WHAT IS NEEDED: Write out exactly the lines of the entries below from the one holding "leases := s.leases.set" to the one holding "(hv : l.saved = []) (hs", inclusive, and leave out all other lines.

Collected data:
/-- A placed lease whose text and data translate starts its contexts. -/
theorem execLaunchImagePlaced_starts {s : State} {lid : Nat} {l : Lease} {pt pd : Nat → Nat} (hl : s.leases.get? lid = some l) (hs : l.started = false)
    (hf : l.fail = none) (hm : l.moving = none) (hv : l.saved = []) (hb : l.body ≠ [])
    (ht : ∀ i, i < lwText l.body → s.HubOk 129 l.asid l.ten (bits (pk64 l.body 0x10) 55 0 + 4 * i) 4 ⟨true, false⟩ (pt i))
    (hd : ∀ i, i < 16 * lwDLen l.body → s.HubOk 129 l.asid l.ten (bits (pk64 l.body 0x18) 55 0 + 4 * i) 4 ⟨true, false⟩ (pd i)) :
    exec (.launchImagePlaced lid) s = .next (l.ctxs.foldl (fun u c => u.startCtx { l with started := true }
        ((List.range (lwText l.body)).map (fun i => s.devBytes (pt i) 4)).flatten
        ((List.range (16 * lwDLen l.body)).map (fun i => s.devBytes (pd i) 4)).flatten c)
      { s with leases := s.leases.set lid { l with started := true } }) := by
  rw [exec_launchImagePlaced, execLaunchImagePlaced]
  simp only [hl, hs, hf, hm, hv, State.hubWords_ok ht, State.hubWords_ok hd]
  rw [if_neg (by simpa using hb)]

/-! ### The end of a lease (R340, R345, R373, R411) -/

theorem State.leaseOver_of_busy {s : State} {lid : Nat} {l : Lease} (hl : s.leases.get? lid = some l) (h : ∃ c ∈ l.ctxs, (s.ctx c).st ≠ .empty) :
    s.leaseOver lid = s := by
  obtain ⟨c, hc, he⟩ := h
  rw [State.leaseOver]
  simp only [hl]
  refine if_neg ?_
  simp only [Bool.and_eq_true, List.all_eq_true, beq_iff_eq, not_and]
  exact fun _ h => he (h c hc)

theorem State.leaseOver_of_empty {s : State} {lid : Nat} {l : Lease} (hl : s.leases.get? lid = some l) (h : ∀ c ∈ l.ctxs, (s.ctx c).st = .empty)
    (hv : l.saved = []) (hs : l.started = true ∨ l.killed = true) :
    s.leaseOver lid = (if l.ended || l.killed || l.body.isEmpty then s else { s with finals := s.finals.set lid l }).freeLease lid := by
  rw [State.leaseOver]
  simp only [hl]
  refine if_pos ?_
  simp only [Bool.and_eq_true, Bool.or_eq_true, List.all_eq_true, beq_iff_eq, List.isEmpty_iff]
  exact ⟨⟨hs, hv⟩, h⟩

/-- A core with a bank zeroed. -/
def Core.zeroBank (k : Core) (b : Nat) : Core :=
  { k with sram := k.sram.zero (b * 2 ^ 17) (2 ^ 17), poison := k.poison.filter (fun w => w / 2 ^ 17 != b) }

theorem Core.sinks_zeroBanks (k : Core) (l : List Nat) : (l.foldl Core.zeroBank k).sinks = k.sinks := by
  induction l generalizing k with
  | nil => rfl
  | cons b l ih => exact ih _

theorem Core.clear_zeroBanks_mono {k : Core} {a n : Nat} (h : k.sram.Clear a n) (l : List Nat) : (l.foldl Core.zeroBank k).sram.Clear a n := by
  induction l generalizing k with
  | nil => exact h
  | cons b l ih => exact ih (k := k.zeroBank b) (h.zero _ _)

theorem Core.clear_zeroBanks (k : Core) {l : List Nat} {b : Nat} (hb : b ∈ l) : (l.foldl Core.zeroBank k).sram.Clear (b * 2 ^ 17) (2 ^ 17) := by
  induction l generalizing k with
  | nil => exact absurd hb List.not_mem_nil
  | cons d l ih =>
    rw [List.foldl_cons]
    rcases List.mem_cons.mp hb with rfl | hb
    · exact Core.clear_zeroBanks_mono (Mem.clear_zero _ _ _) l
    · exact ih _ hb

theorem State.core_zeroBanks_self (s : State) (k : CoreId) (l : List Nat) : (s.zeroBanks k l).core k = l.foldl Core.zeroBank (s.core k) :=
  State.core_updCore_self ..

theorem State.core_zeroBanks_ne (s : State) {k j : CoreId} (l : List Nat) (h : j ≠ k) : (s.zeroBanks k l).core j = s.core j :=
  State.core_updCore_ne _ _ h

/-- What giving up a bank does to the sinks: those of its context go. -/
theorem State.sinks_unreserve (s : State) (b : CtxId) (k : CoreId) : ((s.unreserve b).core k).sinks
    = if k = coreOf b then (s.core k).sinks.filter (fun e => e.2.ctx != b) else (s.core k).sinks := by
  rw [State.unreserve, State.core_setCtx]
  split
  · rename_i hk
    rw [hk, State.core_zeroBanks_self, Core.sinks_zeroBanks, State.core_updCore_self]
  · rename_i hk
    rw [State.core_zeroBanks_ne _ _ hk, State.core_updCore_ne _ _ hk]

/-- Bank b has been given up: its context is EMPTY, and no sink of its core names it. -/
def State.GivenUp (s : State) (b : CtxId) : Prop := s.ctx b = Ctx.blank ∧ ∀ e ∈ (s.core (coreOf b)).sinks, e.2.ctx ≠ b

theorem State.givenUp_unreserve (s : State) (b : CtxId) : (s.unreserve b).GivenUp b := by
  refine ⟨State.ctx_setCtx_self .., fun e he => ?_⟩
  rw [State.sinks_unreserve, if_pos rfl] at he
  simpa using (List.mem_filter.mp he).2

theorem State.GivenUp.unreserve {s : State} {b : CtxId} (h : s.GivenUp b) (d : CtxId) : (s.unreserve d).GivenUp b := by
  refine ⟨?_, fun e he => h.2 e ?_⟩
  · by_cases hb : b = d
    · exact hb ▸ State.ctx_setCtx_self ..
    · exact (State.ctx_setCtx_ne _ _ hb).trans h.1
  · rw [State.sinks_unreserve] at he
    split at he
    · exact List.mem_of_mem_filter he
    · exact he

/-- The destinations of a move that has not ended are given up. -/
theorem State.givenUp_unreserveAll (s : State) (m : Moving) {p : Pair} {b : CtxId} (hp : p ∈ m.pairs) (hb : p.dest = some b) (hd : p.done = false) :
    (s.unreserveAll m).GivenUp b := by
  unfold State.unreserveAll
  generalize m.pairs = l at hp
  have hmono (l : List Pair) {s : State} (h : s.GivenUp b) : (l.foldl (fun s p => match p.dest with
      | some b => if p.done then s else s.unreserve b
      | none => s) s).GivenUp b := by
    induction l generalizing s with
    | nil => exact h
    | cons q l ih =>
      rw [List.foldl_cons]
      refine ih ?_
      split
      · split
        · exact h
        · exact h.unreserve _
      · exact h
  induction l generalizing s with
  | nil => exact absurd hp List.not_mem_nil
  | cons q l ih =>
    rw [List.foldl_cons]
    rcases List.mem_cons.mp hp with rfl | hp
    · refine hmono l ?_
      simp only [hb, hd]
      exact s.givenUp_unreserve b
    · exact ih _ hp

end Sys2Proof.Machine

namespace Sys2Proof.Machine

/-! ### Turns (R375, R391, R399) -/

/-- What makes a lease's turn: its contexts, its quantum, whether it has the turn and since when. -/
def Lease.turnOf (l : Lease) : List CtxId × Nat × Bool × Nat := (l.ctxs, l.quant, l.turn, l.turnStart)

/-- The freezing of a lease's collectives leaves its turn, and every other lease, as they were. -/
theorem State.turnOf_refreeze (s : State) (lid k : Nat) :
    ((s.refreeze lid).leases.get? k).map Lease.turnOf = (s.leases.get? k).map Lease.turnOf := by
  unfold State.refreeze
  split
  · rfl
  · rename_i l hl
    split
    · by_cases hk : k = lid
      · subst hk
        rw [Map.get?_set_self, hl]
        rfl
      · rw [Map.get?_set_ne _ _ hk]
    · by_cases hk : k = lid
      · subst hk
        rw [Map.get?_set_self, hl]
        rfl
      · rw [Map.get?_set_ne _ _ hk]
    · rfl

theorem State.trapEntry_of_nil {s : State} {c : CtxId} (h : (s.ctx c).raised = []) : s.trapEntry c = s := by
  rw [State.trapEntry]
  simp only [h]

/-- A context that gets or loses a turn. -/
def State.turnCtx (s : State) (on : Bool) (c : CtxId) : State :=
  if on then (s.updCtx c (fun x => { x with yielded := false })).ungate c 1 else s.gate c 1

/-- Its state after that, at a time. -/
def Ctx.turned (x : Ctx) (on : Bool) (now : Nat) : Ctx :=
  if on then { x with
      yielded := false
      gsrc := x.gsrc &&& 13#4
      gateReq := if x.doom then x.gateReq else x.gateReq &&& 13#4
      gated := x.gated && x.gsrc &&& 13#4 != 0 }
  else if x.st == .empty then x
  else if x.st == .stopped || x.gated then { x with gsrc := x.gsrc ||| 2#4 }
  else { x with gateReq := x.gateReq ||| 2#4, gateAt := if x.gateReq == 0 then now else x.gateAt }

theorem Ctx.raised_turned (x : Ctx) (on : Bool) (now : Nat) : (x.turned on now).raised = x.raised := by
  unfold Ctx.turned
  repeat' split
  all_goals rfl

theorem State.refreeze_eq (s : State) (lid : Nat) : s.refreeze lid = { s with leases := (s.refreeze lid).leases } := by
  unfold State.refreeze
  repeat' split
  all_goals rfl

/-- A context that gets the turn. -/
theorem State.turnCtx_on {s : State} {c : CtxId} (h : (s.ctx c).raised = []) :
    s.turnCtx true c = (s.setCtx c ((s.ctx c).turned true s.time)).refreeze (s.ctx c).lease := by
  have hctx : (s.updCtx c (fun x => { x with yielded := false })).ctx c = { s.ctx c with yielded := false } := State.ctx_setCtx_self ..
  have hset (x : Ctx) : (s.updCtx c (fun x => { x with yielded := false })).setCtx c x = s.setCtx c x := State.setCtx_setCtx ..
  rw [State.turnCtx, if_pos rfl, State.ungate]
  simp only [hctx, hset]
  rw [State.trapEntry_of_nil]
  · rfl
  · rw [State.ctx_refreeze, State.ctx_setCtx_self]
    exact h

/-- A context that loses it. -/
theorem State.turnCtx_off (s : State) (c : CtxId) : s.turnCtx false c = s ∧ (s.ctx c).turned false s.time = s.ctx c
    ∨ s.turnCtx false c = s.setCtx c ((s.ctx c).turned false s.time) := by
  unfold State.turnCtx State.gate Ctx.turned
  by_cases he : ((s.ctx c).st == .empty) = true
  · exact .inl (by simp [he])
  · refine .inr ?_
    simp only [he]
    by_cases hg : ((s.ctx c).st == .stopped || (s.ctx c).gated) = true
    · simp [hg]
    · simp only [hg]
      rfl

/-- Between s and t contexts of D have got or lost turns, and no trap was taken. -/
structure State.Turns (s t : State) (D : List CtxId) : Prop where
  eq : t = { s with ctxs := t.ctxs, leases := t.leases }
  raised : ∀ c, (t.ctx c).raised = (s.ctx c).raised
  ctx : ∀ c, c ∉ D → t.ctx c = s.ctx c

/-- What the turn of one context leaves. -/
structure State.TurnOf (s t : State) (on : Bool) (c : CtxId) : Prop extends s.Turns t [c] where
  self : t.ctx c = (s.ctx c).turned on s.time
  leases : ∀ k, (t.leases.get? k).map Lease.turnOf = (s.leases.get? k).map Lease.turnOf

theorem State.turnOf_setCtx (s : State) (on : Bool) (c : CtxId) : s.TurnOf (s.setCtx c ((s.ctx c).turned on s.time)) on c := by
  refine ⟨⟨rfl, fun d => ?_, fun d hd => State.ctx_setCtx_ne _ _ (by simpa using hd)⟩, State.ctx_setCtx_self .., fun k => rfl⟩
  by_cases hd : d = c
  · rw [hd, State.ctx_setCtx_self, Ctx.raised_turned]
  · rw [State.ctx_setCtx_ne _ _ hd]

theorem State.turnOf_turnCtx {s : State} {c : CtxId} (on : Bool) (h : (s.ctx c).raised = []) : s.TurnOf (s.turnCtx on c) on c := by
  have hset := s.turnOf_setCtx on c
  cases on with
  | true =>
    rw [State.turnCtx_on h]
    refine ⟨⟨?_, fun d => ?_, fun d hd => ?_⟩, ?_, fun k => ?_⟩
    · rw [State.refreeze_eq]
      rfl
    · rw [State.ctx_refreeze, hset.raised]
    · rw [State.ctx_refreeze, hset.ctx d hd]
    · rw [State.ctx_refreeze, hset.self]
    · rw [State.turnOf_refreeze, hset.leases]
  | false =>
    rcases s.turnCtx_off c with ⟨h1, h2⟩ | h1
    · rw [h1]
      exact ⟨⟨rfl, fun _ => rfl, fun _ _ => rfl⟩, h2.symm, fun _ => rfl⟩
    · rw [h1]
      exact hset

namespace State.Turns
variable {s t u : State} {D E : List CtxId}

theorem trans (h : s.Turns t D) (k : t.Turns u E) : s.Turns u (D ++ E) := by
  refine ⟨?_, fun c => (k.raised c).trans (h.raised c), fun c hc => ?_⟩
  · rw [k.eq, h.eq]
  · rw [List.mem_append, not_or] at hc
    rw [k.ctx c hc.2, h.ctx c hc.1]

EXERCISE RESPONSE:
      { s with leases := s.leases.set lid { l with started := true } }) := by
  rw [exec_launchImagePlaced, execLaunchImagePlaced]
  simp only [hl, hs, hf, hm, hv, State.hubWords_ok ht, State.hubWords_ok hd]
  rw [if_neg (by simpa using hb)]

/-! ### The end of a lease (R340, R345, R373, R411) -/

theorem State.leaseOver_of_busy {s : State} {lid : Nat} {l : Lease} (hl : s.leases.get? lid = some l) (h : ∃ c ∈ l.ctxs, (s.ctx c).st ≠ .empty) :
    s.leaseOver lid = s := by
  obtain ⟨c, hc, he⟩ := h
  rw [State.leaseOver]
  simp only [hl]
  refine if_neg ?_
  simp only [Bool.and_eq_true, List.all_eq_true, beq_iff_eq, not_and]
  exact fun _ h => he (h c hc)

theorem State.leaseOver_of_empty {s : State} {lid : Nat} {l : Lease} (hl : s.leases.get? lid = some l) (h : ∀ c ∈ l.ctxs, (s.ctx c).st = .empty)
    (hv : l.saved = []) (hs : l.started = true ∨ l.killed = true) :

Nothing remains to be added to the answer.